Customer Stories-Long-term review: Naturehike Cloud Up 2 ultralight tent

Long-term review: Naturehike Cloud Up 2 ultralight tent

I was on the fence when it came to whether or not to buy a Naturehike Cloud Up 2 tent as I could hardly find a single review (long-term or otherwise) about it online.

The Cloud Up 2 is an ultralight tent which is very similar in design to the well-regarded Big Agnes Fly Creek.

The main difference is that the Cloud Up costs $150 while the Fly Creek, and most other premium ultralight tents in general, cost between $600 AUD and $1000.

Given its very low price, could the Cloud Up 2 stand up to the elements and be a worthy ultralight tent? Or is it just a cheap knockoff that will break after a few uses?

I took the plunge and decided to purchase one to see if it would be suitable for multi-day hiking and backpacking trips. The version I bought was the upgraded Cloud Up 2 20D nylon in grey.

After a year with the tent, here is my long-term review of the Naturehike Cloud Up 2.

What’s included

Naturehike Cloud Up Review-2
The pegs and poles.

The Naturehike Cloud Up 2 comes with:

  • Tent fly: 20D nylon coated silicone
  • Inner tent: 20D nylon coated silicone, B3 breathable mesh
  • Groundsheet: 20D nylon coated silicone
  • Poles: 7001 Aluminum
  • Pegs: Aluminum
  • Tent bag and additional guy ropes

Size and weight

Naturehike Cloud Up 2 tent size
The tent next to a one litre water bottle.


Naturehike Cloud Up 2 tent review

The tent has enough height that you can sit up in it comfortably, although the entrance is a little small and I find I have to squeeze myself in and out of it.

Most of the time I am using the tent by myself, but I have shared it a couple of times.
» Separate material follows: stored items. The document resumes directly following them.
/-- The codes that the cells of each row hold in stream mode: 4-bit codes extended to 8 bits, of INT16 the high byte last (R119, R120). -/
def cellCodes (s : Block) (c : Nat) (tb : Desc) (q v : Nat) : List Byte :=
  (List.range 64).map (fun r =>
    let code : Int := if q * 64 + r < tb.d0 then actCode s c tb (q * 64 + r) v else 0
    BitVec.ofInt 8 (if fmtContainer tb.fmt = 16 then code / 256 else code))

/-- The weights of a tile by row and column, as the latches hold them. -/
def tileCodes (s : Block) (c : Nat) (t : Tile) : List Byte :=
  (List.range 4096).map (fun i => BitVec.ofInt 8 (tileCode s c t (i / 64) (i % 64)))

/-- What the cells, latches and slab buffer hold once the input tiles qs of a pass have been worked through (R113, R118, R119). -/
def noteParts (s : Block) (c : Nat) (l : Long) (p : Pass) (tiles : List (Nat × Nat × Tile)) (qs : List Nat) : Block :=
  let tb := descOf l.tb
  let w := weightsOf (descOf l.ta)
  match (inputsWith tiles qs).getLast? with
  | none => s
  | some q =>
    if amulStream l.x then
      let cells := cellCodes s c tb q p.v0
      updCore s c (fun k => { k with parts := { k.parts with cells := cells } })
    else
      let slabs := (List.range p.n).flatMap (fun v => slabBytes s c tb q (p.v0 + v))
      let latch := (tiles.getLast?.map (fun t => tileCodes s c t.2.2)).getD []
      let spare := (nextTile s c w l (restOf l w p qs)).bind (fun i => match fetchTile s c w i with
        | .inl (some t) => some (tileCodes s c t)
        | _ => none)
      updCore s c (fun k => { k with parts := { k.parts with slabs := slabs, latch := latch, spare := spare.getD k.parts.spare } })

/-- The drain of a pass: every output within the tensor, as FP32 or as BF16 rounded (R152, R155). -/
def drainPass (s : Block) (c : Nat) (l : Long) (p : Pass) : Block :=
  let td := descOf l.td
  let n := (descOf l.ta).d1
  let k := getCore s c
  (passEntries p).foldl (fun s e =>
    (List.range 64).foldl (fun s col =>
      if n ≤ e.2.2.1 * 64 + col then s
      else
        let a := getAcc k col (e.1 * p.tiles.length + e.2.1)
        let r := if td.fmt = 0x21 then fconvertIn .fp32 .bf16 a else ⟨a, 0⟩
        updCore (writeElem s c td (e.2.2.2 * 64 + col + td.d0 * (p.v0 + e.1)) r.val) c (fun k => addFlags k r.fl)) s) s

/-- The checks of a listed product on the captured list (R218, R228). -/
def listChecks (l : Long) : DFault :=
  let ta := descOf l.ta
  let u := 2 ^ amulSpan l.x
  let tiles := if amulList l.x = 1 then tilesOf ta.d0 else tilesOf ta.d1
  let bad := firstIdx (fun (e : Word) => decide (tiles ≤ e.toNat * u)) l.list
  firstFault [
    bad.map (fun i => (6, 6 * 2 ^ 20 + i)),
    need (amulList l.x ≠ 2 || decide (l.list.length * 64 * u ≤ (descOf l.td).d0)) 5 (detailOp 8 0 0),
    need (amulList l.x ≠ 2 || decide (passCount (amulStream l.x) (outTiles l).length (descOf l.tb).d1 ≤ 65535)) 5 (detailOp 9 0 0)]

/-- What an AMUL does at its issue point: the checks on the captured list, the state its mode is accounted in, the first pass's
accumulators. One with no output tile to compute completes here, without a ramp. A parked one continues where it stopped. -/
def startAmul (c : Nat) (s : Block) (l : Long) : Block :=
  if l.unit ≠ 0 ∨ l.pass ≠ 0 then updCore s c (fun k => { k with array := modeOf l, ramping := true })
  else
    match (if amulList l.x = 0 then none else listChecks l) with
    | some (cls, d) => faultDet s c cls d
    | none =>
      match (amulPasses l)[0]? with
      | none => updCore s c (fun k => { k with det := none })
      | some p => initAcc (updCore s c (fun k => { k with array := modeOf l, ramping := true })) c l p

/-- ARRAY_ISSUE_POINT (R128). -/
def doArrayIssuePoint (c : CoreNo) (s : Block) : Block :=
  if !issueReady s c true then s
  else
    match toIssue (getCore s c) with
    | none => s
    | some l => if mayAdmit s c s.now (modeOf l) then passIssue s c (startAmul c) else askAdmission s c

/-- ADMISSION_GRANT (R30): a waiting array instruction is admitted in rank order once the total allows it. That is its issue point
(R128). -/
def doAdmissionGrant (c : CoreNo) (s : Block) : Block :=
  let k := getCore s c
  match toIssue k, k.asked with
  | some l, some t =>
    if k.run = .admitWait && l.kind == .amul && atIssue s c l && mayAdmit s c t (modeOf l) then passIssue s c (startAmul c) else s
  | _, _ => s

/-- ARRAY_RESUMABLE_POINT (R138, R227): the array completes the groups up to the next group boundary of the input dimension,
rescales them, and at the end of a pass drains it; PROG shows the position. A tile that breaks R125 faults, and leaves the
destination of the pass in use unchanged (R140). -/
def doArrayResumablePoint (c : CoreNo) (s : Block) : Block :=
  let k := getCore s c
  match k.det with
  | none => s
  | some l =>
    if l.kind ≠ .amul ∨ l.parked ∨ l.ended then s
    else
      match (amulPasses l)[l.pass]? with
      | none => s
      | some p =>
        let ta := descOf l.ta
        let w := weightsOf ta
        let g := groupSize (dG (descOf l.tc))
        let gn := groupsOf ta.d0 g
        -- the groups of one boundary: two halves of a tile for g = 32, else one group
        let js := (List.range (if g = 32 then 2 else 1)).map (· + l.unit)
        let qs := if g = 128 then [2 * l.unit, 2 * l.unit + 1].filter (fun q => decide (q < w.q)) else [l.unit * g / 64]
        match fetchInputs s c w p l qs with
        | .inr (kind, i) => faultDet s c 6 (kind * 2 ^ 20 + i % 2 ^ 20)
        | .inl tiles =>
          let s := bump s (pgCor c) (if amulStream l.x then 4 else 3) (workSteps s c l p tiles qs)
          let s := (js.filter (fun j => decide (j < gn))).foldl (fun s j => rescaleAll s c l p tiles g j) s
          let s := noteParts s c l p tiles qs
          let l := { l with moved := true, fed := l.fed || !(inputsWith tiles qs).isEmpty }
          let unit := l.unit + js.length
          if unit < gn then putDet s c { l with unit := unit }
          else
            let s := longAtPort (drainPass s c l p) c
            let s := updCore s c (fun k => { k with parts := { k.parts with other := k.acc } })
            let l' := { l with pass := l.pass + 1, unit := 0 }
            match (amulPasses l)[l'.pass]? with
            | some p' => putDet (initAcc s c l p') c l'
            | none => putDet s c { l' with ended := true }

/-- ARRAY_RESULT_READY (R132): the result is marked resident for dependent instructions and the pins drop. -/
def doArrayResultReady (c : CoreNo) (s : Block) : Block :=
  let k := getCore s c
  match longs k with
  | [] => s
  | l :: _ =>
    if l.kind ≠ .amul ∨ !l.ended then s
    else refreshWaits (setCore s c (oldestDone k))

/-- ARRAY_RAMP_DOWN_END (R136): with no array instruction in real work the ramp-down ends and the core is accounted as idle. -/
def doArrayRampDownEnd (c : CoreNo) (s : Block) : Block :=
  let k := getCore s c
  if k.ramping && !(k.det.any (fun l => l.kind == .amul && !l.ended && !l.parked)) then
    setCore s c { k with ramping := false, array := .idle }
  else s

end Sys2Proof.Machine
end

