/-- RUN_RESTORE_DONE (R200, R355, R356): the save area of a parked run has been read back and its cores resume; an uncorrectable line
of it ends the run with class DATA. -/
def doRunRestoreDone (x : CtxNo) (s : Block) : Block :=
  let cx := getCtx s x
  match cx.run with
  | none => s
  | some r =>
    if cx.phase ≠ .restoring || !runZeroised s x r.cores || imageBusy cx then s
    else
      let chk := dmReadLines s (saveLines cx) ⟨3, some x⟩
      if chk.2.isSome then noteRunFault chk.1 x 0x0B 0
      else
        let s := (r.cores.zipIdx).foldl (fun s e => updCore s e.1 (fun k =>
          let o := tabGet {} cx.saved e.2
          { recloseGate cx o with placed := k.placed, run := if o.ended then .idle else .halted })) chk.1
        let s := ((r.cores.map cluOfCore).eraseDups).foldl (fun s g =>
          match (r.cores.zipIdx).find? (fun e => cluOfCore e.1 == g) with
          | none => s
          | some e =>
            let m := tabGet [] cx.savedSlices (tabGet 0 cx.savedClu e.2)
            { s with cs := tabSet s.cs g ((slicesHeld s g x).zipIdx.foldl (fun c i =>
                sortBy (fun a b => Nat.ble a.1 b.1) (memDrop c (i.1 * sliceBytes) ((i.1 + 1) * sliceBytes) ++
                  memShiftUp (memShiftDown (memKeep m (i.2 * sliceBytes) ((i.2 + 1) * sliceBytes)) (i.2 * sliceBytes)) (i.1 * sliceBytes)))
                (tabGet [] s.cs g)) }) s
        let n := presentLocal cx
        let s := ((r.cores.map cluOfCore).eraseDups).foldl (fun s g => countClu s g 3 ((slicesHeld s g x).length * sliceBytes)) s
        let s := countSave (bump s pgDsp 9 cx.savedBytes) 7 (65536 + n) r.cores
        let s := updCtx s x (fun cx => { cx with
          phase := .running, saved := [], savedSlices := [], savedClu := [], savedBytes := 0, copies := freshCopies cx })
        r.cores.foldl (fun s c => if (getCore s c).ended then s else haltIfAsked (resumeCore s c) c) s

/-! Completion, faults and teardown (R341, R357 to R361). -/

/-- The fault that a run reports: the first in time, the lower rank among those of one instant (R359). -/
def reportedFault (r : Run) : Option RunFault :=
  (sortBy (fun (a b : RunFault) => decide (a.time < b.time) || (a.time == b.time && decide (a.rank ≤ b.rank))) r.faults).head?

/-- OUTCOME of a run: 0 DONE, 1 FAULT, 2 ABORTED. -/
def runOutcome (r : Run) (torn : Bool) : Nat := if !torn then 0 else if r.aborted || r.faults.isEmpty then 2 else 1

/-- The run report (R361). -/
def runReport (now : Nat) (r : Run) (torn : Bool) : List Byte :=
  let f := if runOutcome r torn = 1 then reportedFault r else none
  leBytes 1 (runOutcome r torn) ++ leBytes 1 0 ++ leBytes 2 (satAdd 0xFFFF (r.faults.filter (fun e => Nat.blt e.rank 0xFFFFFFFF)).length 0) ++
    leBytes 4 ((f.map (fun e => e.word.toNat)).getD 0) ++ leBytes 4 ((f.map (fun e => e.rank)).getD 0xFFFFFFFF) ++
    leBytes 4 ((f.map (fun e => e.off.toNat)).getD 0xFFFFFFFF) ++ leBytes 4 (satAdd 0xFFFFFFFF r.mirages 0) ++
    leBytes 2 r.preemptions ++ leBytes 2 r.events ++
    leBytes 4 (satAdd 0xFFFFFFFF ((r.firstStart.getD now - r.cc.arrival) / 1000) 0) ++
    leBytes 4 (satAdd 0xFFFFFFFF ((now - r.firstStart.getD now) / 1000) 0)

/-- The result bytes of a run go to the host; the bytes of a line that cannot be corrected are undefined (R440, R562). -/
def sendResult (s : Block) (xn : Nat) (cc : ComputeCmd) : Block × Bool :=
  let t : Seat := .saved xn 0
  let chk := dmReadLines s (seatLines s t cc.resAddr cc.resBytes) ⟨4, some xn⟩
  if chk.2.isSome then (emit chk.1 (.hostUndefined cc.cmd 64 cc.resBytes), true)
  else (sendData chk.1 cc.cmd 64 (seatRead chk.1 t cc.resAddr cc.resBytes), false)

/-- Posts the report and completes the compute command of a run; nothing is sent for a command that a reset has settled (R423). -/
def reportRun (s : Block) (xn : Nat) (r : Run) (torn : Bool) : Block :=
  let o := runOutcome r torn
  let live := isOutstanding s r.cc.cmd
  let s := if live then sendData s r.cc.cmd 0 (runReport s.now r torn) else s
  let res := if o = 0 && live then sendResult s xn r.cc else (s, false)
  let s := bump res.1 pgDsp (if o = 0 then 4 else 5) 1
  let s := match (if o = 1 then reportedFault r else none) with
    | some f => setReg s pgDsp 0x128 (BitVec.ofNat 32 (bvBits f.word 24 8 * 2 ^ 24 + xn))
    | none => s
  complete s r.cc.cmd (o + satAdd 0xFFFF r.mirages 0 * 2 ^ 16) 0
    (if o = 0 then (if res.2 then status 2 0x81 1 else 0) else if o = 1 then vend 0x10 1 else vend 0x11 1)

/-- What a context holds of a run goes with it: its saved image, its copies, its collectives, the cores set aside for it. -/
def dropRun (s : Block) (xn : Nat) : Block :=
  let s := { s with
    aside := s.aside.filter (fun e => e.2 ≠ xn)
    colls := s.colls.filter (fun q => match q.scope with
      | .team x _ => x != xn
      | .context x => x != xn
      | .system _ => true) }
  updCtx s xn (fun x => { x with
    run := none, saved := [], savedSlices := [], savedClu := [], insts := [], marks := [], failedMir := [], leadSeen := [], savedBytes := 0 })

/-- The context is closed: every queued command is aborted, its pages are released, and its number is free. -/
def closeCtx (s : Block) (xn : Nat) : Block :=
  let x := getCtx s xn
  let s := x.queue.foldl (fun s cc => complete s cc.cmd 2 0 (vend 0x11 1)) s
  let s := match x.job with
    | some j => if j.joined then s else complete s j.cmd 0 0 (vend 0x30 0)
    | none => s
  let s := { releasePages s (ownPages x) with ctxs := tabErase s.ctxs xn, idxs := tabErase s.idxs xn }
  match x.closeCmd with
  | some cmd => complete s cmd 0 0 0
  | none => s

/-- A run has gone: the commands that waited for its teardown complete, the close goes on, or the next command becomes a run. -/
def afterRun (s : Block) (xn : Nat) : Block :=
  let x := getCtx s xn
  let s := x.aborts.foldl (fun s a => complete s a.1 a.2 0 0) (updCtx s xn (fun x => { x with aborts := [] }))
  if x.closing then closeCtx (updCtx s xn (fun x => { x with phase := .closing })) xn else nextRun s xn

/-- Whether a core of a run that is torn down has stopped. -/
def coreTorn (k : Core) : Bool := k.ended || (k.stop == some .teardown && (k.run == .halted || k.run == .faulted))

/-- Whether a context's run is being torn down. -/
def tearing (x : Ctx) : Bool := decide (x.phase = .teardown)

/-- Fills in progress are abandoned (R329). -/
def abandonFills (s : Block) (xn : Nat) : Block :=
  ((getCtx s xn).copies.filter (fun y => y.state == .filling)).foldl (fun s y => abandonFill s xn y) s

/-- The teardown of a context's run begins: its cores are to stop; a run with no core that has started is released at once. The context becomes
CLOSING once it has gone (R357). -/
def beginTeardown (s : Block) (xn : Nat) (abort : Bool) : Block :=
  let s := abandonFills s xn
  let x := getCtx s xn
  let started := decide (x.phase = .running) || decide (x.phase = .ending) || decide (x.phase = .saving)
  let s := if started then s else releaseCores s xn (ctxCores x)
  updCtx s xn (fun x => { x with
    phase := .teardown
    heldCores := if started then x.heldCores else []
    run := x.run.map (fun r => { r with
      aborted := r.aborted || (abort && r.faults.isEmpty), cores := if started then r.cores else [] }) })

/-- RUN_TEARDOWN (R357): a run with a fault, or one that MM ends, begins its teardown; once every core has stopped, its cores and slices
are released. -/
def doRunTeardown (x : CtxNo) (byMm : Bool) (s : Block) : Block :=
  let cx := getCtx s x
  match cx.run with
  | none => s
  | some r =>
    if tearing cx then
      if !r.cores.isEmpty && r.cores.all (fun c => coreTorn (getCore s c)) then
        updCtx (releaseCores s x r.cores) x (fun cx => { cx with run := cx.run.map (fun r => { r with cores := [] }) })
      else s
    else if byMm || !r.faults.isEmpty then beginTeardown s x byMm
    else s

/-- The stores that a HOLD context keeps are zeroised: its run was preempted, and the next one begins from zeroised stores (R343). -/
def zeroiseKept (s : Block) (x : Nat) (cores : List Nat) : Block :=
  let s := cores.foldl (fun s c => beginZeroise s (pgCor c)) s
  ((cores.map cluOfCore).eraseDups).foldl (fun s g =>
    (slicesHeld s g x).foldl (fun s i => setReg s (pgClu g) (0x140 + 4 * i) (sliceOwner s g i ||| 0x10000)) s) s

/-- RUN_COMPLETE (R341, R343, R351, R361): every core has ended, or the run is torn down: the report is posted. The cores of a HOLD
context stay with it. -/
def doRunComplete (x : CtxNo) (s : Block) : Block :=
  let cx := getCtx s x
  match cx.run with
  | none => s
  | some r =>
    if tearing cx then
      if !r.cores.isEmpty then s
      else
        let s := reportRun s x r true
        let s := dropRun s x
        settleLow (afterRun (updCtx s x (fun cx => { cx with phase := .idle, copies := [] })) x)
    else if cx.phase = .running && r.cores.all (fun c => (getCore s c).ended) && r.faults.isEmpty then
      let s := reportRun s x r false
      let s := if cx.hold then s else releaseCores s x r.cores
      let s := dropRun s x
      let warm := cx.hold && r.preemptions == 0
      let s := if cx.hold && !warm then zeroiseKept s x r.cores else s
      let s := updCtx s x (fun cx => { cx with
        phase := if cx.hold then .held else .idle, heldCores := if cx.hold then r.cores else []
        copies := if warm then cx.copies else [] })
      settleLow (afterRun s x)
    else s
It’s fine to fit two people in for a night or two. 

Naturehike does make a three-person version of the tent which would be more suitable for two people.

Setting it up

Naturehike Cloud Up 2 tent review
The rear of the tent.

Along with the weight and price, I was also attracted to the Cloud Up 2 for how easy it is to set up and pack down.

It is completely freestanding which is very handy, although unless you are camping in perfect conditions, the pegs are needed to make the fly taut.

It only takes a couple of minutes to set up and pack down the tent, and it’s relatively sturdy when it is up.

The three poles are all connected and snap together easily via clips on the inner tent. The tent fly clips on to the inner tent at each of the corners, although I can never seem to get the fit and tension perfect.

As such, the fly is always loose in parts and flaps around. This seems to be a common issue, but can be alleviated by using the additional guy ropes on the fly, and by pegging the fly tight.

I also find the included groundsheet often bunches up and fails to provide much protection to the tent floor. So most of the time, especially on long hikes where weight is a priority, I leave the groundsheet at home.